We know we have to replace our engine air filter because if it gets too clogged, it will restrict air flow and reduce performance/economy. But surely, even a clean air filter obstructs air flow somewhat, so might we get better performance and economy if we removed it altogether? Would that upside be significant, and would the downsides be serious? Wesley
Air filters do restrict the intake of air, but over a large surface area so they allow more than enough to get through to maintain the essential 15:1 ratio with the fuel supply regulated by the throttle (accelerator). Although your filter fits in a modest container, if fully spread out, the fibre mesh would be the size of a bed blanket.
In normal motoring, removing a clean air filter would make no difference to performance or economy (or such a small difference you would need high-tech laboratory equipment to measure it).
What you would get more of is noise (an attractive prospect for some motorists) because the “spongey” air filter also does sound-proofing duty.
And your engine would wear out faster, because it would be ingesting the solid particulates (aka dust/dirt) kicked up from the road surface and other sources.
Our air is loaded with that detritus, even when you can’t see it. Some of it is soft or cloggy; other elements (e.g. silica) are hard and very abrasive, however small they are.
Park in a car port for a week and you’ll see what I mean.
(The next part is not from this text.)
-- ==== Sys2Proof/Laws/State.lean ====
section
/-! SUPPORT. What each named update of the state leaves in every field: one lemma per field per update. -/
namespace Sys2Proof.Machine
It will gather so much dust it’s hard to tell what colour the paint is!
The limit on air supply is not the filter – it is the size of the throttle chamber’s throat. That’s what motorsport modifies, to get more air and therefore allow more fuel at the correct mixture to produce noticeably more power. The word economy does not appear in the racing dictionary.
Cleaning an air filter
Air filters are made of a dense but porous mesh of fibres, arranged in mass of deep and closely spaced folded pleats to maximise their surface area.
That presents a barrier to (catches) extremely small particles while also allowing high volumes of air to pass through under suction. Put your hand (briefly) over the end of the air filter’s suction tube when the engine is running, to appreciate how determined that suction is.
Over time and distance, the captured particles start to clog the microscopic air channels between the micro fibres so the air flow is increasingly obstructed – eventually to a point where “not enough” air gets through to achieve the optimal air: fuel ratio.
Both performance and economy are compromised. And as the engine gasps for more air, it can start to pull particles through the mesh, damaging the fibres and allowing abrasive material into the engine, fouling the engine oil and thence abrasively scrubbing all the moving surfaces it is supposed to protect.
Well before that stage the air filter should be replaced. In the interim, the effective life of the filter can be extended, and some cost might be saved by cleaning the filter (once or twice in its lifetime, probably during oil change services).
But if this is done at all, it must be done properly – in a way that removes much of the trapped dirt without (!) damaging or diminishing the integrity of the mesh of filter fibres.
For most “paper filter” types, that means no liquids. It means gentle tapping. And it means no close-range or direct high-pressure air (that will “tear” microfibres).
High-pressure air should never be aimed directly at the pleats. Place the filter on a clean surface and aim the airstream through the centre of the filter at the surface it is standing on.
A strong enough but non-damaging airstream will defect sideways through the mesh, from inside to out – you want particles to go away, not bury them deeper into the fabric.